To do: The records follow. Print, word for word, the first line through the "R426), the handler" line.

Stored data:
▶

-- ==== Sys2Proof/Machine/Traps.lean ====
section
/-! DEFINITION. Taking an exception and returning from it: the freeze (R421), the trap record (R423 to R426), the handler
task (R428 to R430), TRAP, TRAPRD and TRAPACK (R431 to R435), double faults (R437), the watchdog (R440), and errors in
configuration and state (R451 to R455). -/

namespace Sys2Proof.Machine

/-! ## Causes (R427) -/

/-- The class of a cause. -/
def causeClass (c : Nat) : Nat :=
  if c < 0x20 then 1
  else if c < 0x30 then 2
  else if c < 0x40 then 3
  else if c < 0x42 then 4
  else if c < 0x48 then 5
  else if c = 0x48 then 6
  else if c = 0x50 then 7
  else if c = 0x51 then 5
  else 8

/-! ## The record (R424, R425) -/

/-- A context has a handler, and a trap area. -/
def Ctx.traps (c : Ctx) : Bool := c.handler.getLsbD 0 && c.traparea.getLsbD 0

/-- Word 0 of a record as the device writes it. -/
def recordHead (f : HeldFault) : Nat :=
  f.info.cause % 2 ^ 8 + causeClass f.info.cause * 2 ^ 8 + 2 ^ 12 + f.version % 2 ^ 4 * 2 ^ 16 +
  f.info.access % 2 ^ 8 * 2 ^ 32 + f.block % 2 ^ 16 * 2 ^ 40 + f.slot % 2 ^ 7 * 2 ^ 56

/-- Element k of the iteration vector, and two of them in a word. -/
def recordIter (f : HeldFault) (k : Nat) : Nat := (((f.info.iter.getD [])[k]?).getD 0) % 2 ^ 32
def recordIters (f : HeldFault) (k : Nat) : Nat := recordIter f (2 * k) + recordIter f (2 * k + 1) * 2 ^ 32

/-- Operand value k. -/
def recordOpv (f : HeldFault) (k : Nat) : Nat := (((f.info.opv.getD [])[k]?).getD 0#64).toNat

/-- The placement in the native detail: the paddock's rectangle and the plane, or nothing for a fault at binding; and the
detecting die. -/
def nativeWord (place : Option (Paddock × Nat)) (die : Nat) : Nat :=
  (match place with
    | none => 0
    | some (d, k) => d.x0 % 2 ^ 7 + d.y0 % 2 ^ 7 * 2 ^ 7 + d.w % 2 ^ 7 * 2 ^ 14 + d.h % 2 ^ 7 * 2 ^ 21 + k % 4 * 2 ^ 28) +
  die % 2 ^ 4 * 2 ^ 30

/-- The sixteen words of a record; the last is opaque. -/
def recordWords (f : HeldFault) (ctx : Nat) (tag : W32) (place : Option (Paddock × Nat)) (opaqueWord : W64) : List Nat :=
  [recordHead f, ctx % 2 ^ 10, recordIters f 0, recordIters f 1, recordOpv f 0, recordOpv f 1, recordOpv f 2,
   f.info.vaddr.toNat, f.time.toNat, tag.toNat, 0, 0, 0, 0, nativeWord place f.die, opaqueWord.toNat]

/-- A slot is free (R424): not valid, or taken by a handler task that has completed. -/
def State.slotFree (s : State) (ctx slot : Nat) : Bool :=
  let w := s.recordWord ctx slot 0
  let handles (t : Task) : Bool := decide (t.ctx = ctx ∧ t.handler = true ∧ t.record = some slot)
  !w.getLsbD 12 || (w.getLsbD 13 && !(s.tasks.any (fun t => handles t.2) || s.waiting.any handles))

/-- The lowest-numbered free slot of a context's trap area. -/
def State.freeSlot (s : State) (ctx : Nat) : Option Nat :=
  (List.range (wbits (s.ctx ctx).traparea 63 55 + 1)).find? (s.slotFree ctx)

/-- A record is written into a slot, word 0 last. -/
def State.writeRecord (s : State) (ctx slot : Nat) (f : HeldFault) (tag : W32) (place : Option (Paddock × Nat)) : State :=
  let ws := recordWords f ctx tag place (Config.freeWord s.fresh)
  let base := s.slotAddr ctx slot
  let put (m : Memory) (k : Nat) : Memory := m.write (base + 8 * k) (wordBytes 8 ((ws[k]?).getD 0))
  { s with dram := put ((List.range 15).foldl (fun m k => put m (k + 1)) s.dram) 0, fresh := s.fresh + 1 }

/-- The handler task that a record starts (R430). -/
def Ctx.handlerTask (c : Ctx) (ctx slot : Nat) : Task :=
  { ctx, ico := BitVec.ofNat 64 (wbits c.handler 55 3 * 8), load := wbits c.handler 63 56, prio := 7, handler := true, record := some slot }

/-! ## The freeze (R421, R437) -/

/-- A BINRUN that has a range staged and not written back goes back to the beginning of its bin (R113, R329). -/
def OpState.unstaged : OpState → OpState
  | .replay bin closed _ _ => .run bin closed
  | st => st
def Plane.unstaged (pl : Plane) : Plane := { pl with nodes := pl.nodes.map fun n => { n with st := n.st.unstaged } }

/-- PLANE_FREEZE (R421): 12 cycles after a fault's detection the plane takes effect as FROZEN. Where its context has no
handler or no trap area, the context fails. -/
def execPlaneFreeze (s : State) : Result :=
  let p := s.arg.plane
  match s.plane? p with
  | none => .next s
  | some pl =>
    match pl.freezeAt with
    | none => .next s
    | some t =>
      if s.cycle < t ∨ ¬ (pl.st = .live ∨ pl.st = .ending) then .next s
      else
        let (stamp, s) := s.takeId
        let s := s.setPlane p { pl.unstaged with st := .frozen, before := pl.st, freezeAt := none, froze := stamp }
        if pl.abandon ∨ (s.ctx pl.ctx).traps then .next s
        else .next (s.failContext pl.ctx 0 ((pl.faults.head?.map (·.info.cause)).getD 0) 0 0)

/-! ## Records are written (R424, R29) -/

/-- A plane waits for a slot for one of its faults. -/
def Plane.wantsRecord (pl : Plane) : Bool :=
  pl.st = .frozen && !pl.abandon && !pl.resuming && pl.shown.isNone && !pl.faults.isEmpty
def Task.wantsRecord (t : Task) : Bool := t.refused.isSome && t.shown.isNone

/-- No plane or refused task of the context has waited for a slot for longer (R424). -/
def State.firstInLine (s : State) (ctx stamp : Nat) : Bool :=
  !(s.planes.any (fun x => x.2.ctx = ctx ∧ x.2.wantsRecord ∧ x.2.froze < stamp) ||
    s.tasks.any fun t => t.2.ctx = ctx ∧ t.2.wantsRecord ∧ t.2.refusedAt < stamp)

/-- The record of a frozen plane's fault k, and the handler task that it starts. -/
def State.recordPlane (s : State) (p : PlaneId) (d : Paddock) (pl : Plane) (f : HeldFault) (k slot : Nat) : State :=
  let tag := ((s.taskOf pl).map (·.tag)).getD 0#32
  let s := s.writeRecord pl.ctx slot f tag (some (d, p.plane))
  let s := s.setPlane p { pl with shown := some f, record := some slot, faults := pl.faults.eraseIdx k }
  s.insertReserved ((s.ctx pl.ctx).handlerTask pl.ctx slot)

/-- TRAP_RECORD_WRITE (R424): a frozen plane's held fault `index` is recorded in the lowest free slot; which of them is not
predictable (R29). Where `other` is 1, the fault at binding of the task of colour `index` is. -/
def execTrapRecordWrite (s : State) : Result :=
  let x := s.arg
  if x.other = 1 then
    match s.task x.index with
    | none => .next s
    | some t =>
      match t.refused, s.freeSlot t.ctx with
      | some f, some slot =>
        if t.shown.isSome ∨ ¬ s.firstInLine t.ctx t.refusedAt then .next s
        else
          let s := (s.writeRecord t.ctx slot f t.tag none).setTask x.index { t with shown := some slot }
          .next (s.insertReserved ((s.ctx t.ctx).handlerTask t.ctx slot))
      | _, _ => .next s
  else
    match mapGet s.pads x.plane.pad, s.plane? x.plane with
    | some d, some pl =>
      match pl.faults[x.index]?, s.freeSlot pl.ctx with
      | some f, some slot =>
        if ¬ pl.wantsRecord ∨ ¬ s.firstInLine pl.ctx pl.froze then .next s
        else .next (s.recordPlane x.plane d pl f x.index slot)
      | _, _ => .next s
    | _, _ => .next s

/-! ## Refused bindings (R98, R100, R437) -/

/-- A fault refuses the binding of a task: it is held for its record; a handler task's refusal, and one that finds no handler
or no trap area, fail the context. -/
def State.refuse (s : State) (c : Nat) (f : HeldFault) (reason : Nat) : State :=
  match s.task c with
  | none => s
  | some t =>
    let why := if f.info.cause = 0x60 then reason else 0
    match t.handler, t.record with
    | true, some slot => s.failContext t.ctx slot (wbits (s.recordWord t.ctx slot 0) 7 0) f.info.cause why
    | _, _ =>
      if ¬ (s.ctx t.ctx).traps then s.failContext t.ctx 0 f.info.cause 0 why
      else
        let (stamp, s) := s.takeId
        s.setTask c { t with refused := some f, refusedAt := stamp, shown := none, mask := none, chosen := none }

◀

Output below:
-- ==== Sys2Proof/Machine/Traps.lean ====
section
/-! DEFINITION. Taking an exception and returning from it: the freeze (R421), the trap record (R423 to R426), the handler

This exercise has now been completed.